Umso schöner ist es, dass auch ein Exemplar im Stadtpark wächst. Im April 2020 wurde eine Elsbeere an der Hundewiese gepflanzt, als Ersatz für einen Baum, den der ›Orkan „Sabine“ im Februar 2020 so schwer beschädigt hatte, dass er gefällt werden musste. Der Hochstamm wurde direkt an die Weißdornhecke zur Dalkepromenade gesetzt, gegenüber der kleinen Stelle, an der der Fluss renaturiert wurde.
Das Konzept für Neuanpflanzungen sieht vor, eine größere Artenvielfalt zu erzielen, um das Risiko von Klimaschäden zu minimieren. Wenn eine Baumart – wie in den letzten Jahren die Buche – besonders mit den heißen und trockenen Sommern zu kämpfen hat, soll nicht das Gesamtbild des Parks darunter leiden. Allerdings wollen die Stadtgärtnerinnen und -gärtner mit Rücksicht auf die Tierwelt eher heimische Baumarten als solche aus anderen Kontinenten pflanzen. Die Elsbeere als in Mitteleuropa heimische, aber seltene Pflanze ist also eine ideale Kandidatin.
Wie pflanze ich eine Elsbeere im eigenen Garten?
Die Elsbeere braucht nicht viel, nur viel Platz: Sie entwickelt eine breit ausladende Krone. Vor allem aber benötigt sie Licht, steht sie im Schatten, kümmert sie vor sich hin. Mit einer Elsbeere holen Sie sich für die nächsten 200 bis 300 Jahre einen genügsamen, zugleich stattlichen und sehr dekorativen Baum in den Garten, der sowohl sommertags in voller Blüte als auch in seinem leuchtenden Herbstlaub ein Hingucker ist.
Was die „volle Blüte“ betrifft, brauchen Sie aber mitunter etwas Geduld. Die ersten 20 bis 25 Jahre bleibt der Baum blütenlos, und danach mit ein bisschen Pech auch. Die Wildobstpflanze bestäubt sich nicht selbst, und wie oben erwähnt, stehen Elsbeeren oft allein auf weiter Flur. Insekten müssen für die Bestäubung erst noch ein weiteres Exemplar in Flugreichweite aufspüren. Die Erfolgsquote bei der Fremdbestäubung ist zudem nicht besonders hoch, bis zu 80 Prozent der Samen sterben ab.

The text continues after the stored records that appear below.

-- ==== Sys2Proof/Certificates/Slice0/Obligations.lean ====
section
/-! DEFINITION. The statements for the provers. -/

section
open Sys2Proof Sys2Proof.Machine

/-- For every command and state, a step of the state with the command at the front of its queue is exec of that
  command on the state with the queue's rest. That the queue is first in, first out is the model's (log entry 125).
  -/
def Obligations.StepRunsFrontCommand : Prop :=
  ∀ (c : Instr) (rest : List Instr) (s : State), step { s with pending := c :: rest } = exec c { s with pending := rest }

/-- With no command waiting, a step is one period of CLK_TB. That the idle module ticks, and that it stops at the
  end of the seconds field, are the model's choices (log entry 121). -/
def Obligations.IdleModuleTicks : Prop :=
  ∀ (s : State), s.pending = [] →
    (s.w.tick.tb.now / (2 ^ 32 * 1000000000) < 2 ^ 48 →
      ∃ t, step s = .next t ∧ t.pending = [] ∧ t.mem = s.mem ∧ t.dev.op = s.dev.op ∧ t.dev.tb.up = s.dev.tb.up + 4) ∧
    (2 ^ 48 ≤ s.w.tick.tb.now / (2 ^ 32 * 1000000000) → step s = .fault .timeBeyondCounter)

/-- What State.reset holds. The value of a register to which the manual gives no reset value, and what stands in
  memory, in the time counter and in the parts without registers, are the model's choices (log entries 1, 2, 123
  and 124). -/
def Obligations.ResetState : Prop :=
  State.reset.dev.op = .cold ∧ State.reset.pending = [] ∧ State.reset.mem = [] ∧ State.reset.canonical = true ∧
    (∀ a : Nat, State.reset.word a = resetOf a) ∧ (∀ a : Nat, State.reset.mem.rd a = 0) ∧
    State.reset.dev.pat.active = Pattern.factoryPattern ∧ State.reset.ns = 0

/-- From every state whose memory is in canonical form (addresses strictly rising, no byte listed that an unlisted
  address reads as), a step that answers a next state leaves it so. The form is the model's; that an unlisted
  address reads 0 is log entry 1. -/
def Obligations.EveryStepKeepsMemoryCanonical : Prop :=
  ∀ (s t : State), s.canonical = true → step s = .next t → t.canonical = true

/-- In every state a well-formed command answers a next state with the queue as it was. That a command whose
  precondition does not hold leaves the state as it was, and that an ill-formed one is refused, are the model's
  conventions (log entries 4 and 122). -/
def Obligations.CommandsComplete : Prop :=
  ∀ (c : Instr) (s : State),
    (c.wf = true → ∃ t, exec c s = .next t ∧ t.pending = s.pending) ∧
    (c.wf = false → ∃ name, exec c s = .refused (.illFormed name))

/-- From every state whose waiting commands are all well formed, as many steps as commands wait stop nowhere. -/
def Obligations.QueuedRunsAreSafe : Prop :=
  ∀ (n : Nat) (s : State), (∀ c ∈ s.pending, c.wf = true) → n ≤ s.pending.length → SafeFor n s

/-- While no lane runs, every well-formed command that is a write or a read by the lanes leaves the state as it
  was. That such a command can be sent and is then without effect is the model's convention (log entry 4). -/
def Obligations.StoppedLanesHaveNoEffect : Prop :=
  ∀ (c : Instr) (s : State), ofLanes c = true → c.wf = true → ¬ s.lanes → exec c s = .next s
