/-! ## setCry -/

@[simp] theorem setCry_op (w : W) (x : CryState) : (w.setCry x).op = w.op := rfl
@[simp] theorem setCry_regs (w : W) (x : CryState) : (w.setCry x).regs = w.regs := rfl
@[simp] theorem setCry_tb (w : W) (x : CryState) : (w.setCry x).tb = w.tb := rfl
@[simp] theorem setCry_irq (w : W) (x : CryState) : (w.setCry x).irq = w.irq := rfl
@[simp] theorem setCry_que (w : W) (x : CryState) : (w.setCry x).que = w.que := rfl
@[simp] theorem setCry_scr (w : W) (x : CryState) : (w.setCry x).scr = w.scr := rfl
@[simp] theorem setCry_prf (w : W) (x : CryState) : (w.setCry x).prf = w.prf := rfl
@[simp] theorem setCry_hlt (w : W) (x : CryState) : (w.setCry x).hlt = w.hlt := rfl
@[simp] theorem setCry_pat (w : W) (x : CryState) : (w.setCry x).pat = w.pat := rfl
@[simp] theorem setCry_net (w : W) (x : CryState) : (w.setCry x).net = w.net := rfl
@[simp] theorem setCry_ing (w : W) (x : CryState) : (w.setCry x).ing = w.ing := rfl
@[simp] theorem setCry_aln (w : W) (x : CryState) : (w.setCry x).aln = w.aln := rfl
@[simp] theorem setCry_gan (w : W) (x : CryState) : (w.setCry x).gan = w.gan := rfl
@[simp] theorem setCry_key (w : W) (x : CryState) : (w.setCry x).key = w.key := rfl
@[simp] theorem setCry_cry (w : W) (x : CryState) : (w.setCry x).cry = x := rfl
@[simp] theorem setCry_smp (w : W) (x : CryState) : (w.setCry x).smp = w.smp := rfl
@[simp] theorem setCry_lmp (w : W) (x : CryState) : (w.setCry x).lmp = w.lmp := rfl
@[simp] theorem setCry_rad (w : W) (x : CryState) : (w.setCry x).rad = w.rad := rfl
@[simp] theorem setCry_flt (w : W) (x : CryState) : (w.setCry x).flt = w.flt := rfl
@[simp] theorem setCry_led (w : W) (x : CryState) : (w.setCry x).led = w.led := rfl
@[simp] theorem setCry_mtr (w : W) (x : CryState) : (w.setCry x).mtr = w.mtr := rfl
@[simp] theorem setCry_rtc (w : W) (x : CryState) : (w.setCry x).rtc = w.rtc := rfl
@[simp] theorem setCry_sys (w : W) (x : CryState) : (w.setCry x).sys = w.sys := rfl
@[simp] theorem setCry_lnv (w : W) (x : CryState) : (w.setCry x).lnv = w.lnv := rfl
@[simp] theorem setCry_fls (w : W) (x : CryState) : (w.setCry x).fls = w.fls := rfl
@[simp] theorem setCry_ptn (w : W) (x : CryState) : (w.setCry x).ptn = w.ptn := rfl
@[simp] theorem setCry_resp (w : W) (x : CryState) : (w.setCry x).resp = w.resp := rfl
@[simp] theorem setCry_free (w : W) (x : CryState) : (w.setCry x).free = w.free := rfl
@[simp] theorem setCry_mem (w : W) (x : CryState) : (w.setCry x).mem = w.mem := rfl
@[simp] theorem setCry_out (w : W) (x : CryState) : (w.setCry x).out = w.out := rfl
@[simp] theorem setCry_zeroed (w : W) (x : CryState) : (w.setCry x).zeroed = w.zeroed := rfl

/-! ## setFlt -/

@[simp] theorem setFlt_op (w : W) (x : FltState) : (w.setFlt x).op = w.op := rfl
@[simp] theorem setFlt_regs (w : W) (x : FltState) : (w.setFlt x).regs = w.regs := rfl
@[simp] theorem setFlt_tb (w : W) (x : FltState) : (w.setFlt x).tb = w.tb := rfl
@[simp] theorem setFlt_irq (w : W) (x : FltState) : (w.setFlt x).irq = w.irq := rfl
@[simp] theorem setFlt_que (w : W) (x : FltState) : (w.setFlt x).que = w.que := rfl
@[simp] theorem setFlt_scr (w : W) (x : FltState) : (w.setFlt x).scr = w.scr := rfl
@[simp] theorem setFlt_prf (w : W) (x : FltState) : (w.setFlt x).prf = w.prf := rfl
@[simp] theorem setFlt_hlt (w : W) (x : FltState) : (w.setFlt x).hlt = w.hlt := rfl
@[simp] theorem setFlt_pat (w : W) (x : FltState) : (w.setFlt x).pat = w.pat := rfl
@[simp] theorem setFlt_net (w : W) (x : FltState) : (w.setFlt x).net = w.net := rfl
@[simp] theorem setFlt_ing (w : W) (x : FltState) : (w.setFlt x).ing = w.ing := rfl
@[simp] theorem setFlt_aln (w : W) (x : FltState) : (w.setFlt x).aln = w.aln := rfl
@[simp] theorem setFlt_gan (w : W) (x : FltState) : (w.setFlt x).gan = w.gan := rfl
@[simp] theorem setFlt_key (w : W) (x : FltState) : (w.setFlt x).key = w.key := rfl
@[simp] theorem setFlt_cry (w : W) (x : FltState) : (w.setFlt x).cry = w.cry := rfl
@[simp] theorem setFlt_smp (w : W) (x : FltState) : (w.setFlt x).smp = w.smp := rfl
@[simp] theorem setFlt_lmp (w : W) (x : FltState) : (w.setFlt x).lmp = w.lmp := rfl
@[simp] theorem setFlt_rad (w : W) (x : FltState) : (w.setFlt x).rad = w.rad := rfl
@[simp] theorem setFlt_flt (w : W) (x : FltState) : (w.setFlt x).flt = x := rfl
@[simp] theorem setFlt_led (w : W) (x : FltState) : (w.setFlt x).led = w.led := rfl
@[simp] theorem setFlt_mtr (w : W) (x : FltState) : (w.setFlt x).mtr = w.mtr := rfl
@[simp] theorem setFlt_rtc (w : W) (x : FltState) : (w.setFlt x).rtc = w.rtc := rfl
@[simp] theorem setFlt_sys (w : W) (x : FltState) : (w.setFlt x).sys = w.sys := rfl
@[simp] theorem setFlt_lnv (w : W) (x : FltState) : (w.setFlt x).lnv = w.lnv := rfl
@[simp] theorem setFlt_fls (w : W) (x : FltState) : (w.setFlt x).fls = w.fls := rfl
@[simp] theorem setFlt_ptn (w : W) (x : FltState) : (w.setFlt x).ptn = w.ptn := rfl
@[simp] theorem setFlt_resp (w : W) (x : FltState) : (w.setFlt x).resp = w.resp := rfl
@[simp] theorem setFlt_free (w : W) (x : FltState) : (w.setFlt x).free = w.free := rfl
@[simp] theorem setFlt_mem (w : W) (x : FltState) : (w.setFlt x).mem = w.mem := rfl
@[simp] theorem setFlt_out (w : W) (x : FltState) : (w.setFlt x).out = w.out := rfl
@[simp] theorem setFlt_zeroed (w : W) (x : FltState) : (w.setFlt x).zeroed = w.zeroed := rfl
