/-- The write switches the servo off where it was on. -/
theorem ctrlActed_off (hon : w.bit TBS_CTRL_servo_enable = true) (hv : v.getLsbD 0 = false) :
    ctrlActed w v = servoOff (ppsChosen w (ctrlWritten w v)) := by
  have hbit : (ppsChosen w (ctrlWritten w v)).bit TBS_CTRL_servo_enable = false := by
    rw [bit_eq_getLsbD _ rfl, (ppsChosen_sameOff w _).rd_eq List.mem_cons_self, ← bit_eq_getLsbD _ rfl, ctrlWritten_enable, hv]
  simp [ctrlActed, hon, hbit]

end

theorem tbsCtrlWrite_written (s : State) (v : W32) (d : RegDef) (h : s.lanes ∧
    regDefAt TBS_CTRL_servo_enable.addr = some d) : ∃ u, exec (.tbsCtrlWrite v) s = .next u ∧
    u.word TBS_CTRL_servo_enable.addr = ((s.word TBS_CTRL_servo_enable.addr &&& ~~~d.rw) ||| (v &&& d.rw)) &&& ~~~(v &&& d.w1c) ∧
    (s.bitOf TBS_CTRL_servo_enable = true ∧ v.getLsbD 0 = false → u.dev.tb.slew = 0 ∧ u.reg TBS_STATUS_slewing = 0) := by
  obtain ⟨hl, hd⟩ := h
  refine ⟨_, exec_tbsCtrlWrite hl v, ?_, ?_⟩
  · rw [State.left_word, (judged_sameOff _).rd_eq List.mem_cons_self, (ctrlActed_sameOff _ _).rd_eq List.mem_cons_self,
      ctrlWritten_word _ _ hd]
    rfl
  · rintro ⟨hon, hv⟩
    rw [State.left_dev, State.left_reg, ctrlActed_off s.w v hon hv]
    exact ⟨servoOff_slew _, servoOff_slewing _⟩

/-! ## Leap seconds -/

/-- TBS_UTC_OFFSET after a leap second. -/
def leapShown (w : W) : W :=
  ((w.set TBS_UTC_OFFSET_tai_utc (if w.bit TBS_UTC_OFFSET_leap_dir then w.get TBS_UTC_OFFSET_tai_utc + 0xFFFF
    else w.get TBS_UTC_OFFSET_tai_utc + 1)).set TBS_UTC_OFFSET_leap_pending 0).set TBS_UTC_OFFSET_leap_occurred 1

theorem applyLeap_eq (w : W) : w.applyLeap =
    ((leapShown w).setTb { w.tb with leapAt := some w.ns }).evRec TBS_EVENT_leap_done 0 := rfl

section
variable (w : W)

/-- The event and its record leave the offset as it is shown. -/
theorem applyLeap_get (f : Fld) (hf : f.addr = TBS_UTC_OFFSET_tai_utc.addr) : w.applyLeap.get f = (leapShown w).get f := by
  have hrec : ∀ x : W, SameOff (Sparing [] [f]) x (x.evRec TBS_EVENT_leap_done 0) := fun x => by simp [hf]
  rw [applyLeap_eq, (hrec _).get_eq List.mem_cons_self, setTb_get]

theorem leapShown_offset : (leapShown w).get TBS_UTC_OFFSET_tai_utc =
    (w.get TBS_UTC_OFFSET_tai_utc + if w.bit TBS_UTC_OFFSET_leap_dir then 0xFFFF else 1) % 2 ^ 16 := by
  rw [leapShown, W.get_set_other (by decide), W.get_set_other (by decide), W.get_set_same (by decide)]
  split <;> rfl

theorem leapShown_pending : (leapShown w).get TBS_UTC_OFFSET_leap_pending = 0 := by
  rw [leapShown, W.get_set_other (by decide), W.get_set_same (by decide), Nat.zero_mod]

theorem leapShown_occurred : (leapShown w).get TBS_UTC_OFFSET_leap_occurred = 1 := by
  rw [leapShown, W.get_set_same (by decide)]
  rfl

theorem applyLeap_done : w.applyLeap.bit TBS_EVENT_leap_done = true := by
  rw [applyLeap_eq]
  exact bit_evRec_same (by decide) rfl (by simp)

end

theorem leapSecond_applied (s : State) (t : Nat) (h : s.w.mainOn = true ∧ s.bitOf TBS_UTC_OFFSET_leap_pending = true ∧
    s.reg TBS_LEAP_AT_LO_v + 2 ^ 32 * s.reg TBS_LEAP_AT_HI_v ≤ s.nsAt t / 1000000000) : ∃ u,
    exec (.leapSecond t) s = .next u ∧ u.reg TBS_UTC_OFFSET_tai_utc =
    (s.reg TBS_UTC_OFFSET_tai_utc + if s.bitOf TBS_UTC_OFFSET_leap_dir then 0xFFFF else 1) % 2 ^ 16 ∧
    u.reg TBS_UTC_OFFSET_leap_pending = 0 ∧ u.reg TBS_UTC_OFFSET_leap_occurred = 1 ∧ u.bitOf TBS_EVENT_leap_done = true := by
  obtain ⟨hon, hpending, hsec⟩ := h
  have hdue : ((s.w.at_ t).mainOn && (s.w.at_ t).bit TBS_UTC_OFFSET_leap_pending &&
      decide ((s.w.at_ t).leapSec ≤ (s.w.at_ t).sec)) = true := by
    rw [W.leapSec, W.at_get _ _ (by decide), W.at_get _ _ (by decide), W.at_bit _ _ (by decide), W.at_mainOn, at_sec,
      hon, State.w_bit, hpending]
    exact decide_eq_true hsec
  unfold exec execLeapSecond
  refine ⟨_, run_left _ _ _, ?_⟩
  simp only [State.left_reg, State.left_bitOf, if_pos hdue]
  refine ⟨?_, ?_, ?_, applyLeap_done _⟩
  · rw [applyLeap_get _ TBS_UTC_OFFSET_tai_utc rfl, leapShown_offset, W.at_get _ _ (by decide), W.at_bit _ _ (by decide)]
    rfl
  · rw [applyLeap_get _ TBS_UTC_OFFSET_leap_pending rfl, leapShown_pending]
  · rw [applyLeap_get _ TBS_UTC_OFFSET_leap_occurred rfl, leapShown_occurred]

theorem at_leapAt (w : W) (t : Nat) : (w.at_ t).tb.leapAt = w.tb.leapAt := (congrArg TbState.leapAt (at_unclocked w t) :)

theorem leapOccurredExpire_clears (s : State) (t x : Nat) (h : s.dev.tb.leapAt = some x ∧
    x + 86400000000000 ≤ s.nsAt t) : ∃ u, exec (.leapOccurredExpire t) s = .next u ∧ u.dev.tb.leapAt = none ∧
    u.reg TBS_UTC_OFFSET_leap_occurred = 0 := by
  obtain ⟨hleap, hday⟩ := h
  have hat : (s.w.at_ t).tb.leapAt = some x := (at_leapAt ..).trans hleap
  unfold exec execLeapOccurredExpire
  refine ⟨_, run_left _ _ _, ?_⟩
  simp only [State.left_reg, State.left_dev, hat, at_nsAt, if_pos hday]
  exact ⟨rfl, W.get_set_same (by decide) 0⟩

/-! ## Reading the counter -/

theorem tbsNowRead_answers (s : State) (hl : s.lanes) : ∃ u, exec .tbsNowRead s = .next u ∧
    u.dev.resp = ⟨s.ns % 1000000000, false⟩ ∧ u.reg TBS_NOW_SEC_LO_v = s.ns / 1000000000 % 2 ^ 32 ∧
    u.reg TBS_NOW_SEC_HI_v = (s.ns / 1000000000 / 2 ^ 32 % 65536 + s.dev.tb.now % 2 ^ 32 / 65536 * 65536) % 2 ^ 32 := by
  unfold exec execTbsNowRead
  refine ⟨_, runL_left hl _ _, rfl, ?_, ?_⟩
  · exact ((W.get_set_other (by decide) _).trans (W.get_set_other (by decide) _)).trans
      ((W.get_set_same (by decide) _).trans (Nat.mod_mod _ _))
  · exact (W.get_set_other (by decide) _).trans (W.get_set_same (by decide) _)

/-- Settles O15, command by command: the steps, HOLD and RELEASE, the end of a slew, the write of TBS_CTRL, leap seconds and
the read of the counter. -/
theorem timebaseClock : Obligations.TimebaseClock :=
  ⟨step_steps, step_fails, hold_holds, release_releases, slewDone_over, slewDone_stands, tbsCtrlWrite_written,
   leapSecond_applied, leapOccurredExpire_clears, tbsNowRead_answers⟩

end Clock

end Sys2Proof.Machine

/-! # What stream ingress and the alignment engine reach

The frame lemmas of the operations that store in memory ask for the whole register file. Here they are stated for the registers
that each can reach: the entry cache shows its fill and no more, and the alignment engine writes no register below its own
block. -/

namespace Sys2Proof.Machine

section NarrowFrames

open SameOff Spot

variable {P : Spot → Prop} {w v : W}

/-! ## The entry cache (R100) -/

/-- What the entry cache may change. -/
@[simp] abbrev MayCache (P : Spot → Prop) : Prop :=
  P (part .ing) ∧ MayTally P ∧ P (fld ING_STATUS_cache_used) ∧ ∀ a, P (byte a)

@[simp ↓] theorem setCache_shown_iff (h : MayCache P) (c : List (Nat × CacheLine)) :
    SameOff P w (v.setCache c) ↔ SameOff P w v := by
  unfold W.setCache
  simp [h]

@[simp ↓] theorem writeBack_shown_iff (h : MayCache P) (i : Nat) : SameOff P w (v.writeBack i) ↔ SameOff P w v := by
  refine drop_iff ?_
  unfold W.writeBack
  dsimp only
  repeat' split
  all_goals simp [h]

@[simp ↓] theorem dropLine_shown_iff (h : MayCache P) (i : Nat) : SameOff P w (v.dropLine i) ↔ SameOff P w v := by
  unfold W.dropLine
  simp [h]
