-- ==== Sys2Proof/Syntax.lean ====
section
/-! DEFINITION. The instructions, one constructor per row of spec/opcode_table.json (spec/00_scope.md R3, 30_encoding.md R63, R71). -/

namespace Sys2Proof

/-- The thirteen instructions with their operands already decoded: a register operand is one of R0 to R7 (the check
of 30_encoding.md R66 has been made), an immediate is a byte (R65). -/
inductive Instr where
  /-- HLT (R100) -/
  | hlt
  /-- LDI reg, imm (R102) -/
  | ldi (reg : RegIdx) (imm : Byte)
  /-- PRN reg (R104) -/
  | prn (reg : RegIdx)
  /-- MUL regA, regB (R111) -/
  | mul (regA regB : RegIdx)
  /-- ADD regA, regB (R112) -/
  | add (regA regB : RegIdx)
  /-- CMP regA, regB (R113) -/
  | cmp (regA regB : RegIdx)
  /-- PUSH reg (R122) -/
  | push (reg : RegIdx)
  /-- POP reg (R123) -/
  | pop (reg : RegIdx)
  /-- CALL reg (R124) -/
  | call (reg : RegIdx)
  /-- RET (R125) -/
  | ret
  /-- JMP reg (R136) -/
  | jmp (reg : RegIdx)
  /-- JEQ reg (R137) -/
  | jeq (reg : RegIdx)
  /-- JNE reg (R138) -/
  | jne (reg : RegIdx)
deriving DecidableEq, Repr

end Sys2Proof
end

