-- ==== Sys2Proof/Machine/Ops.lean ====
section
/-! DEFINITION. The named operations over memory, registers, PC, SP, OUT and the outcome registers; taking a fault is one of them (spec/00_scope.md R14, 20_memory.md R42, R48, 43_stack_subroutine.md R121, 60_exceptions.md R150, R160). -/

namespace Sys2Proof.Machine

/-! ## Memory -/

/-- What a byte that nothing has written reads as: 0 (10_state.md R20, 20_memory.md R48). -/
def Memory.unlisted : Byte := 0

/-- The byte at an address. -/
def Memory.read : Memory → Nat → Byte
  | [], _ => Memory.unlisted
  | c :: m, a => if c.1 = a then c.2 else Memory.read m a

/-- The memory without any cell for an address. -/
def Memory.erase (m : Memory) (a : Nat) : Memory := m.filter fun c => c.1 != a

/-- The memory with a cell put before the first cell of a higher address. -/
def Memory.insert : Memory → Nat → Byte → Memory
  | [], a, v => [(a, v)]
  | c :: m, a, v => if a < c.1 then (a, v) :: c :: m else c :: Memory.insert m a v

/-- The memory with one byte replaced (20_memory.md R48), in canonical form again. -/
def Memory.write (m : Memory) (a : Nat) (v : Byte) : Memory :=
  if v = Memory.unlisted then m.erase a else (m.erase a).insert a v

/-- Canonical form from an address on: rising addresses from `lo`, all below 256, no unlisted value. -/
def Memory.wfFrom : Nat → Memory → Bool
  | _, [] => true
  | lo, c :: m => decide (lo ≤ c.1) && decide (c.1 < 256) && decide (c.2 ≠ Memory.unlisted) && Memory.wfFrom (c.1 + 1) m

/-- The canonical form of a memory. -/
def Memory.wf (m : Memory) : Bool := Memory.wfFrom 0 m

/-- `MemRead(a, 1)` (00_scope.md R14, 20_memory.md R42). -/
def State.memRead (s : State) (a : Addr) : Byte := Memory.read s.mem a.toNat

/-- `MemWrite(a, 1, v)` (00_scope.md R14, 20_memory.md R42). -/
def State.memWrite (s : State) (a : Addr) (v : Byte) : State := { s with mem := Memory.write s.mem a.toNat v }

/-! ## Registers, PC, FL, OUT -/

/-- SP_INDEX: the stack pointer is register 7 (00_scope.md R7, 10_state.md R24). -/
def spIndex : RegIdx := 7

/-- `x[r]` (00_scope.md R14). No register is hardwired (10_state.md R22). -/
def State.reg (s : State) (r : RegIdx) : Byte := s.regs[r]

/-- `x[r] <- v` (00_scope.md R14). -/
def State.setReg (s : State) (r : RegIdx) (v : Byte) : State := { s with regs := s.regs.set r v }

/-- `sp` (00_scope.md R14, 10_state.md R24). -/
def State.sp (s : State) : Byte := s.reg spIndex

/-- `pc <- t` (00_scope.md R14). -/
def State.setPc (s : State) (t : Word9) : State := { s with pc := t }

/-- `pc <- pc + 1 + operand count`, formed in 9 bits (40_execution_cycle.md R86, 30_encoding.md R60). -/
def State.advancePast (s : State) (f : Format) : State := s.setPc (s.pc + 1 + BitVec.ofNat 9 f.operandCount)

/-- `fl <- v` (00_scope.md R14). -/
def State.setFl (s : State) (v : Byte) : State := { s with fl := v }

/-- `Output(v)`: append to OUT (00_scope.md R14, 10_state.md R32). -/
def State.emit (s : State) (v : Byte) : State := { s with out := s.out ++ [v] }

/-- HLT's outcome: `RS <- HALTED ; CAUSE <- 1` (41_control_load_output.md R100). -/
def State.halt (s : State) : State := { s with rs := .halted, cause := .halt }

/-- A cycle completed without fault: `CYC <- CYC + 1`, only when MAX_CYCLES is a number (40_execution_cycle.md R81). -/
def State.countCycle (s : State) : State :=
  { s with cyc := if s.cfg.maxCycles.isSome then s.cyc + 1 else s.cyc }

/-! ## Taking a fault

`raise F(info)` of 60_exceptions.md R160. There is no return from it: FAULTED is terminal and the core has no
return-from-trap instruction (R161). -/

/-- The 4-bit value of CAUSE (60_exceptions.md R150). -/
def Cause.code : Cause → BitVec 4
  | .noOutcome => 0
  | .halt => 1
  | .cycleLimit => 2
  | .illegalInstruction => 3
  | .aluUnsupported => 4
  | .memoryBounds => 5
  | .registerBounds => 6
  | .stackUnderflow => 7
  | .stackOverflow => 8

/-- What CAUSE becomes with each fault (60_exceptions.md R150). -/
def Trap.cause : Trap → Cause
  | .cycleLimit => .cycleLimit
  | .illegalInstruction _ => .illegalInstruction
  | .aluUnsupported _ => .aluUnsupported
  | .memoryBounds => .memoryBounds
  | .registerBounds _ => .registerBounds
  | .stackUnderflow => .stackUnderflow
  | .stackOverflow _ => .stackOverflow

/-- What INFO becomes with each fault (60_exceptions.md R150). -/
def Trap.info : Trap → Word9
  | .cycleLimit => 0
  | .illegalInstruction opcode => zext9 opcode
  | .aluUnsupported tag => zext9 tag
  | .memoryBounds => 256
  | .registerBounds operand => zext9 operand
  | .stackUnderflow => 0
  | .stackOverflow value => zext9 value

/-- `raise F(info)`: `RS <- FAULTED ; CAUSE <- code(F) ; INFO <- info`, and nothing else (60_exceptions.md R160). -/
def State.takeFault (s : State) (t : Trap) : State := { s with rs := .faulted, cause := t.cause, info := t.info }

/-- Go on from a checked operation, or take its fault in the state the instruction started from, so that the fault is
precise (60_exceptions.md R160). -/
def State.orFault (s : State) (r : Except Trap State) : State :=
  match r with
  | .ok t => t
  | .error e => s.takeFault e

/-! ## The stack helpers of 43_stack_subroutine.md R121 -/

/-- `spdec()`: StackUnderflow when SP = 0, else SP - 1. -/
def State.spDec (s : State) : Except Trap State :=
  if s.sp = 0 then .error .stackUnderflow else .ok (s.setReg spIndex (s.sp - 1))

/-- `spinc()`: StackOverflow when SP >= SP_INIT, else SP + 1. -/
def State.spInc (s : State) : Except Trap State :=
  if s.cfg.spInit ≤ s.sp then .error (.stackOverflow s.sp) else .ok (s.setReg spIndex (s.sp + 1))

end Sys2Proof.Machine
end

Umso wichtiger, dass mehr Elsbeeren in Gütersloher Gärten gepflanzt werden!
Wer hätt’s gedacht?
Drei bemerkenswerte Fakten zur Elsbeere:
- Erstens: Mit einer Wuchshöhe von bis zu 30 Meter ist sie das größte Rosengewächs der Welt – tatsächlich gehört sie zur Ordnung der Rosenartigen und ist mit den namensgebenden Rosen verwandt.
- Zweitens: Auf der Weltausstellung in Paris im Jahr 1900 wurde das Holz der Elsbeere zum schönsten Holz der Welt gekürt. Deshalb – und wegen ihrer Seltenheit – liefert die Elsbeere bis heute das mit Abstand teuerste Holz aus deutschen Wäldern.
- Und drittens: Elsbeerbrand gehört zu den kostbarsten Obstbränden. Die Obstbauern rechnen nur alle sieben Jahre mit einer zufriedenstellenden Elsbeeren-Ernte. Zudem braucht es 100 Liter Maische, um drei Liter fertigen Brand herzustellen. Wegen dieser in doppelter Hinsicht geringen Ausbeute ist das Produkt eine gefragte Rarität, die mit Literpreisen zwischen 50 und 800 Euro in den Handel kommt.